Collected data
@[simp] theorem State.meetings_update_block (s : State) (v : List Meetings) (i : BlockNo) :
    State.block { s with meetings := v } i = s.block i := rfl
@[simp] theorem State.meetings_update_space (s : State) (v : List Meetings) (i : SpaceNo) :
    State.space { s with meetings := v } i = s.space i := rfl
@[simp] theorem State.meetings_update_site (s : State) (v : List Meetings) (i : SiteNo) :
    State.site { s with meetings := v } i = s.site i := rfl
@[simp] theorem State.meetings_update_record (s : State) (v : List Meetings) (i : RecordNo) :
    State.record { s with meetings := v } i = s.record i := rfl
@[simp] theorem State.meetings_update_workOrder (s : State) (v : List Meetings) (i : WorkOrderNo) :
    State.workOrder { s with meetings := v } i = s.workOrder i := rfl
@[simp] theorem State.meetings_update_permit (s : State) (v : List Meetings) (i : PermitNo) :
    State.permit { s with meetings := v } i = s.permit i := rfl
@[simp] theorem State.meetings_update_door (s : State) (v : List Meetings) (i : DoorId) :
    State.door { s with meetings := v } i = s.door i := rfl
@[simp] theorem State.meetings_update_slot (s : State) (v : List Meetings) (i : SlotNo) :
    State.slot { s with meetings := v } i = s.slot i := rfl
@[simp] theorem State.meetings_update_lane (s : State) (v : List Meetings) (i : LaneNo) :
    State.lane { s with meetings := v } i = s.lane i := rfl
@[simp] theorem State.meetings_update_port (s : State) (v : List Meetings) (i : Authority) :
    State.port { s with meetings := v } i = s.port i := rfl

@[simp] theorem State.waiting_update_block (s : State) (v : List Waiting) (i : BlockNo) :
    State.block { s with waiting := v } i = s.block i := rfl
@[simp] theorem State.waiting_update_space (s : State) (v : List Waiting) (i : SpaceNo) :
    State.space { s with waiting := v } i = s.space i := rfl
@[simp] theorem State.waiting_update_site (s : State) (v : List Waiting) (i : SiteNo) :
    State.site { s with waiting := v } i = s.site i := rfl
@[simp] theorem State.waiting_update_record (s : State) (v : List Waiting) (i : RecordNo) :
    State.record { s with waiting := v } i = s.record i := rfl
@[simp] theorem State.waiting_update_workOrder (s : State) (v : List Waiting) (i : WorkOrderNo) :
    State.workOrder { s with waiting := v } i = s.workOrder i := rfl
@[simp] theorem State.waiting_update_permit (s : State) (v : List Waiting) (i : PermitNo) :
    State.permit { s with waiting := v } i = s.permit i := rfl
@[simp] theorem State.waiting_update_door (s : State) (v : List Waiting) (i : DoorId) :
    State.door { s with waiting := v } i = s.door i := rfl
@[simp] theorem State.waiting_update_slot (s : State) (v : List Waiting) (i : SlotNo) :
    State.slot { s with waiting := v } i = s.slot i := rfl
@[simp] theorem State.waiting_update_lane (s : State) (v : List Waiting) (i : LaneNo) :
    State.lane { s with waiting := v } i = s.lane i := rfl
@[simp] theorem State.waiting_update_port (s : State) (v : List Waiting) (i : Authority) :
    State.port { s with waiting := v } i = s.port i := rfl

@[simp] theorem State.pending_update_block (s : State) (v : List Instr) (i : BlockNo) :
    State.block { s with pending := v } i = s.block i := rfl
@[simp] theorem State.pending_update_space (s : State) (v : List Instr) (i : SpaceNo) :
    State.space { s with pending := v } i = s.space i := rfl
@[simp] theorem State.pending_update_site (s : State) (v : List Instr) (i : SiteNo) :
    State.site { s with pending := v } i = s.site i := rfl
@[simp] theorem State.pending_update_record (s : State) (v : List Instr) (i : RecordNo) :
    State.record { s with pending := v } i = s.record i := rfl
@[simp] theorem State.pending_update_workOrder (s : State) (v : List Instr) (i : WorkOrderNo) :
    State.workOrder { s with pending := v } i = s.workOrder i := rfl
@[simp] theorem State.pending_update_permit (s : State) (v : List Instr) (i : PermitNo) :
    State.permit { s with pending := v } i = s.permit i := rfl
@[simp] theorem State.pending_update_door (s : State) (v : List Instr) (i : DoorId) :
    State.door { s with pending := v } i = s.door i := rfl
@[simp] theorem State.pending_update_slot (s : State) (v : List Instr) (i : SlotNo) :
    State.slot { s with pending := v } i = s.slot i := rfl
@[simp] theorem State.pending_update_lane (s : State) (v : List Instr) (i : LaneNo) :
    State.lane { s with pending := v } i = s.lane i := rfl
@[simp] theorem State.pending_update_port (s : State) (v : List Instr) (i : Authority) :
    State.port { s with pending := v } i = s.port i := rfl

/-! ### What a write leaves to be read -/

@[simp] theorem vector_get_set_self {α : Type} {n : Nat} (v : Vector α n) (i : Fin n) (x : α) :
    (v.set i x).get i = x := by
  simp [Vector.get_eq_getElem]

theorem vector_get_set {α : Type} {n : Nat} (v : Vector α n) (i j : Fin n) (x : α) :
    (v.set i x).get j = if j = i then x else v.get j := by
  simp only [Vector.get_eq_getElem, Vector.getElem_set, Fin.ext_iff, eq_comm]

theorem doorIndex_inj {d e : DoorId} : doorIndex d = doorIndex e ↔ d = e := by
  obtain ⟨dl, da⟩ := d
  obtain ⟨el, ea⟩ := e
  simp only [doorIndex, DoorId.mk.injEq, Fin.ext_iff]
  omega

@[simp] theorem State.setBlock_block_self (s : State) (b : BlockNo) (x : Block) : (s.setBlock b x).block b = x := vector_get_set_self ..
theorem State.setBlock_block (s : State) (b : BlockNo) (x : Block) (i : BlockNo) :
    (s.setBlock b x).block i = if i = b then x else s.block i := vector_get_set ..

@[simp] theorem State.setSpace_space_self (s : State) (n : SpaceNo) (x : SpaceRecord) : (s.setSpace n x).space n = x := vector_get_set_self ..
theorem State.setSpace_space (s : State) (n : SpaceNo) (x : SpaceRecord) (i : SpaceNo) :
    (s.setSpace n x).space i = if i = n then x else s.space i := vector_get_set ..

@[simp] theorem State.setSite_site_self (s : State) (n : SiteNo) (x : SiteRecord) : (s.setSite n x).site n = x := vector_get_set_self ..
theorem State.setSite_site (s : State) (n : SiteNo) (x : SiteRecord) (i : SiteNo) :
    (s.setSite n x).site i = if i = n then x else s.site i := vector_get_set ..

@[simp] theorem State.setRecord_record_self (s : State) (n : RecordNo) (x : Option OccupancyRecord) : (s.setRecord n x).record n = x := vector_get_set_self ..
theorem State.setRecord_record (s : State) (n : RecordNo) (x : Option OccupancyRecord) (i : RecordNo) :
    (s.setRecord n x).record i = if i = n then x else s.record i := vector_get_set ..

@[simp] theorem State.setWorkOrder_workOrder_self (s : State) (n : WorkOrderNo) (x : Option WorkOrder) : (s.setWorkOrder n x).workOrder n = x := vector_get_set_self ..
theorem State.setWorkOrder_workOrder (s : State) (n : WorkOrderNo) (x : Option WorkOrder) (i : WorkOrderNo) :
    (s.setWorkOrder n x).workOrder i = if i = n then x else s.workOrder i := vector_get_set ..

@[simp] theorem State.setPermit_permit_self (s : State) (n : PermitNo) (x : Option Permit) : (s.setPermit n x).permit n = x := vector_get_set_self ..
theorem State.setPermit_permit (s : State) (n : PermitNo) (x : Option Permit) (i : PermitNo) :
    (s.setPermit n x).permit i = if i = n then x else s.permit i := vector_get_set ..

@[simp] theorem State.setSlot_slot_self (s : State) (k : SlotNo) (x : Option Slot) : (s.setSlot k x).slot k = x := vector_get_set_self ..
theorem State.setSlot_slot (s : State) (k : SlotNo) (x : Option Slot) (i : SlotNo) :
    (s.setSlot k x).slot i = if i = k then x else s.slot i := vector_get_set ..

@[simp] theorem State.setLane_lane_self (s : State) (l : LaneNo) (x : Lane) : (s.setLane l x).lane l = x := vector_get_set_self ..
theorem State.setLane_lane (s : State) (l : LaneNo) (x : Lane) (i : LaneNo) :
    (s.setLane l x).lane i = if i = l then x else s.lane i := vector_get_set ..

@[simp] theorem State.setDoor_door_self (s : State) (d : DoorId) (x : Door) : (s.setDoor d x).door d = x :=
  vector_get_set_self ..
theorem State.setDoor_door (s : State) (d : DoorId) (x : Door) (i : DoorId) :
    (s.setDoor d x).door i = if i = d then x else s.door i := by
  simp only [State.setDoor, State.door, vector_get_set, doorIndex_inj]

@[simp] theorem State.setPort_port_self (s : State) (a : Authority) (x : Port) : (s.setPort a x).port a = x := by
  cases a <;> rfl
theorem State.setPort_port (s : State) (a : Authority) (x : Port) (i : Authority) :
    (s.setPort a x).port i = if i = a then x else s.port i := by
  cases a <;> cases i <;> rfl

/-- Two writes of one port leave the second. -/
@[simp] theorem State.setPort_setPort (s : State) (a : Authority) (x y : Port) :
    (s.setPort a x).setPort a y = s.setPort a y := by
  cases a <;> rfl

/-- Writes of two ports commute. -/
theorem State.setPort_comm (s : State) {a b : Authority} (h : a ≠ b) (x y : Port) :
    (s.setPort a x).setPort b y = (s.setPort b y).setPort a x := by
  cases a <;> cases b <;> first | exact absurd rfl h | rfl

/-- Writing a port as it stands changes nothing. -/
@[simp] theorem State.setPort_port_eq (s : State) (a : Authority) : s.setPort a (s.port a) = s := by
  cases a <;> rfl

end Sys2Proof.Machine
end

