theorem State.changesOnly.setLane {l : LaneNo} {x : Lane} (h : s.changesOnly fs t) (hf : Field.lanes ∈ fs) :
    s.changesOnly fs (t.setLane l x) := by
  intro g hg
  have hg' := h g hg
  cases g <;> first | exact absurd hf hg | exact hg'

theorem State.changesOnly.setPort {a : Authority} {x : Port} (h : s.changesOnly fs t) (hf : Field.ports ∈ fs) :
    s.changesOnly fs (t.setPort a x) := by
  intro g hg
  have hg' := h g hg
  cases g <;> first | exact absurd hf hg | exact hg'

theorem State.changesOnly.cache_update {v : List CacheEntry} (h : s.changesOnly fs t) (hf : Field.cache ∈ fs) :
    s.changesOnly fs { t with cache := v } := by
  intro g hg
  have hg' := h g hg
  cases g <;> first | exact absurd hf hg | exact hg'

theorem State.changesOnly.clock_update {v : Option ClockTime} (h : s.changesOnly fs t) (hf : Field.clock ∈ fs) :
    s.changesOnly fs { t with clock := v } := by
  intro g hg
  have hg' := h g hg
  cases g <;> first | exact absurd hf hg | exact hg'

theorem State.changesOnly.count_update {v : Nat} (h : s.changesOnly fs t) (hf : Field.count ∈ fs) :
    s.changesOnly fs { t with count := v } := by
  intro g hg
  have hg' := h g hg
  cases g <;> first | exact absurd hf hg | exact hg'

theorem State.changesOnly.posture_update {v : Posture} (h : s.changesOnly fs t) (hf : Field.posture ∈ fs) :
    s.changesOnly fs { t with posture := v } := by
  intro g hg
  have hg' := h g hg
  cases g <;> first | exact absurd hf hg | exact hg'

theorem State.changesOnly.timings_update {v : Timings} (h : s.changesOnly fs t) (hf : Field.timings ∈ fs) :
    s.changesOnly fs { t with timings := v } := by
  intro g hg
  have hg' := h g hg
  cases g <;> first | exact absurd hf hg | exact hg'

theorem State.changesOnly.slots_update {v : Vector (Option Slot) 4} (h : s.changesOnly fs t) (hf : Field.slots ∈ fs) :
    s.changesOnly fs { t with slots := v } := by
  intro g hg
  have hg' := h g hg
  cases g <;> first | exact absurd hf hg | exact hg'

theorem State.changesOnly.blocks_update {v : Vector Block 512} (h : s.changesOnly fs t) (hf : Field.blocks ∈ fs) :
    s.changesOnly fs { t with blocks := v } := by
  intro g hg
  have hg' := h g hg
  cases g <;> first | exact absurd hf hg | exact hg'

theorem State.changesOnly.meetings_update {v : List Meetings} (h : s.changesOnly fs t)
    (hf : Field.meetings ∈ fs) : s.changesOnly fs { t with meetings := v } := by
  intro g hg
  have hg' := h g hg
  cases g <;> first | exact absurd hf hg | exact hg'

theorem State.changesOnly.waiting_update {v : List Waiting} (h : s.changesOnly fs t) (hf : Field.waiting ∈ fs) :
    s.changesOnly fs { t with waiting := v } := by
  intro g hg
  have hg' := h g hg
  cases g <;> first | exact absurd hf hg | exact hg'

/-! ### Shared operations -/

theorem State.changesOnly.notify {a : Authority} {n : Notice} (h : s.changesOnly fs t) (hf : Field.ports ∈ fs) :
    s.changesOnly fs (t.notify a n) := by
  exact h.setPort hf

theorem State.changesOnly.notifyBoth {a : Authority} {n : Notice} (h : s.changesOnly fs t) (hf : Field.ports ∈ fs) :
    s.changesOnly fs (t.notifyBoth a n) := by
  unfold State.notifyBoth
  dsimp only
  split
  · exact h.notify hf
  · exact (h.notify hf).notify hf

theorem State.changesOnly.reserveReply {p : Authority} (h : s.changesOnly fs t) (hf : Field.ports ∈ fs) :
    s.changesOnly fs (t.reserveReply p) := by
  exact h.setPort hf
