theorem optionAsk_clockUnset (h : now.clock = none) : optionAsk now w o = .error .clockUnset := by
  unfold optionAsk
  rw [h]

theorem optionAsk_dayRange (h : now.clock = some time) (hd : w.dayPasses time.day = false) :
    optionAsk now w o = .error .dayRange := by
  unfold optionAsk
  rw [h]
  exact if_pos (by simp [hd])

theorem optionAsk_outside (h : now.clock = some time) (hd : w.dayPasses time.day = true)
    (ho : allContain o.window.toList time.minute = false) : optionAsk now w o = .error .outsideWindow := by
  unfold optionAsk
  rw [h]
  dsimp only
  rw [if_neg (by simp [hd]), if_pos (by simp [ho])]

theorem optionAsk_ok (h : now.clock = some time) (hd : w.dayPasses time.day = true)
    (ho : allContain o.window.toList time.minute = true) (hh : w.home = some home) :
    optionAsk now w o = .ok (time, home) := by
  unfold optionAsk
  rw [h]
  dsimp only
  rw [if_neg (by simp [hd]), if_neg (by simp [ho]), hh]

/-! ### The options in index order -/

theorem testOptions_discarded {l : List WorkOption} (h : (testOption x now w j o s).2 = .discarded) :
    testOptions x now w j (o :: l) s = ((testOption x now w j o s).1, [.discarded]) := by
  unfold testOptions
  cases ht : testOption x now w j o s with
  | mk t r =>
    obtain rfl : r = .discarded := by simpa [ht] using h
    rfl

theorem testOptions_cons {l : List WorkOption} (h : (testOption x now w j o s).2 ≠ .discarded) :
    testOptions x now w j (o :: l) s =
      ((testOptions x now w (j + 1) l (testOption x now w j o s).1).1,
        (testOption x now w j o s).2 :: (testOptions x now w (j + 1) l (testOption x now w j o s).1).2) := by
  conv_lhs => unfold testOptions
  cases ht : testOption x now w j o s with
  | mk t r =>
    cases r with
    | ok c => rfl
    | error c => rfl
    | discarded => exact absurd (by rw [ht]) h

/-- The cap of an option, from the posture and the site as its selection reads them (R90, R106). -/
theorem State.candidateOf_cap {t : State} (h : s.sameAllowances home t) :
    (t.candidateOf j o home time g ov).cap = min o.cap (s.allowanceAt home g.guaranteed g.ceiling) := by
  unfold State.candidateOf State.allowanceAt
  rw [h.1, h.2]

end Sys2Proof.Machine

/-! SUPPORT. ACTIVATE: a selection that nothing meets reads nothing of the ports, so that its reply comes before its
notices; and one that an ESTATE CLEAR discards is answered at its port all the same (R110, R169, R173). -/

namespace Sys2Proof.Machine

open State (changesOnly_refl)

variable {s t : State} {p : Authority} {x : Decision} {n : SpaceNo} {r : Designator} {w : WorkOrder} {now : Reading}
  {j : Nat} {a : NumberArgs} {code : Byte} {answer : Answer}

/-! ### Requests that nothing meets read nothing of the ports -/

/-- The state with other ports. -/
def State.withPorts (s : State) (v : Ports) : State := { s with ports := v }

/-- What a request does with other ports: the same, beside them. -/
def State.besidePorts {α : Type} (v : Ports) (z : State × α) : State × α := (z.1.withPorts v, z.2)
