-- ==== Sys2Proof/Machine/Flags.lean ====
section
/-! DEFINITION. The Event Unit: raising and clearing the flags, the two level flags, the raises held back
during a write access, and IRQ# (chapter 9). -/

namespace Sys2Proof.Machine

/-- A latched flag as it stands (R156). -/
def Events.get (e : Events) : LatchedFlag → Bool
  | .commandDone => e.commandDone
  | .commandOverrun => e.commandOverrun
  | .resultsHigh => e.resultsHigh
  | .requestSpace => e.requestSpace
  | .poolEmpty => e.poolEmpty
  | .stall => e.stall
  | .lineStopped => e.lineStopped
  | .conflict => e.conflict
  | .lineBreak => e.lineBreak
  | .accessFault => e.accessFault

/-- A raise sets the flag; a raise of a set flag leaves it set (R157). -/
def Events.raise (e : Events) : LatchedFlag → Events
  | .commandDone => { e with commandDone := true }
  | .commandOverrun => { e with commandOverrun := true }
  | .resultsHigh => { e with resultsHigh := true }
  | .requestSpace => { e with requestSpace := true }
  | .poolEmpty => { e with poolEmpty := true }
  | .stall => { e with stall := true }
  | .lineStopped => { e with lineStopped := true }
  | .conflict => { e with conflict := true }
  | .lineBreak => { e with lineBreak := true }
  | .accessFault => { e with accessFault := true }

/-- The bank and the bit at which a latched flag stands (R156). -/
def LatchedFlag.place : LatchedFlag → EventBank × Nat
  | .commandDone => (.a, 0)
  | .commandOverrun => (.a, 1)
  | .resultsHigh => (.a, 3)
  | .requestSpace => (.a, 5)
  | .poolEmpty => (.a, 6)
  | .stall => (.a, 7)
  | .lineStopped => (.b, 0)
  | .conflict => (.b, 1)
  | .lineBreak => (.b, 2)
  | .accessFault => (.b, 3)

/-- A write to EVENTS_A or EVENTS_B clears each latched flag of that bank whose bit is 1 in the value; level flags
and bits without a flag are not touched (R158). -/
def Events.writeOneToClear (e : Events) : EventBank → Byte → Events
  | .a, value =>
    { e with
      commandDone := e.commandDone && !value.getLsbD 0
      commandOverrun := e.commandOverrun && !value.getLsbD 1
      resultsHigh := e.resultsHigh && !value.getLsbD 3
      requestSpace := e.requestSpace && !value.getLsbD 5
      poolEmpty := e.poolEmpty && !value.getLsbD 6
      stall := e.stall && !value.getLsbD 7 }
  | .b, value =>
    { e with
      lineStopped := e.lineStopped && !value.getLsbD 0
      conflict := e.conflict && !value.getLsbD 1
      lineBreak := e.lineBreak && !value.getLsbD 2
      accessFault := e.accessFault && !value.getLsbD 3 }

/-- Both banks' raises together: a raise that was held back is applied to the flags (R158). -/
def Events.merge (e held : Events) : Events :=
  { commandDone := e.commandDone || held.commandDone
    commandOverrun := e.commandOverrun || held.commandOverrun
    resultsHigh := e.resultsHigh || held.resultsHigh
    requestSpace := e.requestSpace || held.requestSpace
    poolEmpty := e.poolEmpty || held.poolEmpty
    stall := e.stall || held.stall
    lineStopped := e.lineStopped || held.lineStopped
    conflict := e.conflict || held.conflict
    lineBreak := e.lineBreak || held.lineBreak
    accessFault := e.accessFault || held.accessFault }

/-- One flag bit at its place in an event register. -/
def flagBit (place : Nat) (flag : Bool) : Byte :=
  if flag then BitVec.ofNat 8 (2 ^ place) else 0

/-- Raise a latched flag. -/
def State.raise (s : State) (flag : LatchedFlag) : State :=
  { s with events := s.events.raise flag }

/-- The latched flags as they stand: while a write access is in progress, as they stood when it began, since raises are
held back until it ends (R158, R166). -/
def State.flags (s : State) : Events :=
  match s.port.access with
  | .write standing => standing
  | .none | .read => s.events

/-- The level flag RESULT_READY: the Result Queue holds at least one record (R139, R159). -/
def State.resultReady (s : State) : Bool :=
  !s.results.isEmpty

/-- The level flag STATION_CHANGE: the change set holds at least one address (R36, R159). -/
def State.stationChange (s : State) : Bool :=
  s.stations.any (·.changed)

/-- What EVENTS_A reads (R156). -/
def State.eventsA (s : State) : Byte :=
  flagBit 0 s.flags.commandDone ||| flagBit 1 s.flags.commandOverrun ||| flagBit 2 s.resultReady |||
  flagBit 3 s.flags.resultsHigh ||| flagBit 4 s.stationChange ||| flagBit 5 s.flags.requestSpace |||
  flagBit 6 s.flags.poolEmpty ||| flagBit 7 s.flags.stall

/-- What EVENTS_B reads; bits 4..7 read 0 (R156). -/
def State.eventsB (s : State) : Byte :=
  flagBit 0 s.flags.lineStopped ||| flagBit 1 s.flags.conflict ||| flagBit 2 s.flags.lineBreak |||
  flagBit 3 s.flags.accessFault

/-- IRQ# is driven low while at least one flag is both set and enabled (R164). Otherwise it is released. -/
def State.irqLow (s : State) : Bool :=
  decide (s.eventsA &&& s.enableA ≠ 0) || decide (s.eventsB &&& s.enableB ≠ 0)

/-- A write to ENABLE_A stores the value; a write to ENABLE_B stores bits 0..3 (R163). -/
def State.writeEnable (s : State) : EventBank → Byte → State
  | .a, value => { s with enableA := value }
  | .b, value => { s with enableB := value &&& 0x0F }

end Sys2Proof.Machine
end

- **Goal of the exercise**
Starting at the line above that contains "(s.setSpace n x).space i", write out each line exactly until the line that contains "(s.setLane l x).lane i" has been written, and stop there.

- **Task answer**
    (s.setSpace n x).space i = if i = n then x else s.space i := vector_get_set ..

@[simp] theorem State.setSite_site_self (s : State) (n : SiteNo) (x : SiteRecord) : (s.setSite n x).site n = x := vector_get_set_self ..
theorem State.setSite_site (s : State) (n : SiteNo) (x : SiteRecord) (i : SiteNo) :
    (s.setSite n x).site i = if i = n then x else s.site i := vector_get_set ..

@[simp] theorem State.setRecord_record_self (s : State) (n : RecordNo) (x : Option OccupancyRecord) : (s.setRecord n x).record n = x := vector_get_set_self ..
theorem State.setRecord_record (s : State) (n : RecordNo) (x : Option OccupancyRecord) (i : RecordNo) :
    (s.setRecord n x).record i = if i = n then x else s.record i := vector_get_set ..

@[simp] theorem State.setWorkOrder_workOrder_self (s : State) (n : WorkOrderNo) (x : Option WorkOrder) : (s.setWorkOrder n x).workOrder n = x := vector_get_set_self ..
theorem State.setWorkOrder_workOrder (s : State) (n : WorkOrderNo) (x : Option WorkOrder) (i : WorkOrderNo) :
    (s.setWorkOrder n x).workOrder i = if i = n then x else s.workOrder i := vector_get_set ..

@[simp] theorem State.setPermit_permit_self (s : State) (n : PermitNo) (x : Option Permit) : (s.setPermit n x).permit n = x := vector_get_set_self ..
theorem State.setPermit_permit (s : State) (n : PermitNo) (x : Option Permit) (i : PermitNo) :
    (s.setPermit n x).permit i = if i = n then x else s.permit i := vector_get_set ..

@[simp] theorem State.setSlot_slot_self (s : State) (k : SlotNo) (x : Option Slot) : (s.setSlot k x).slot k = x := vector_get_set_self ..
theorem State.setSlot_slot (s : State) (k : SlotNo) (x : Option Slot) (i : SlotNo) :
    (s.setSlot k x).slot i = if i = k then x else s.slot i := vector_get_set ..

@[simp] theorem State.setLane_lane_self (s : State) (l : LaneNo) (x : Lane) : (s.setLane l x).lane l = x := vector_get_set_self ..
theorem State.setLane_lane (s : State) (l : LaneNo) (x : Lane) (i : LaneNo) :
    (s.setLane l x).lane i = if i = l then x else s.lane i := vector_get_set ..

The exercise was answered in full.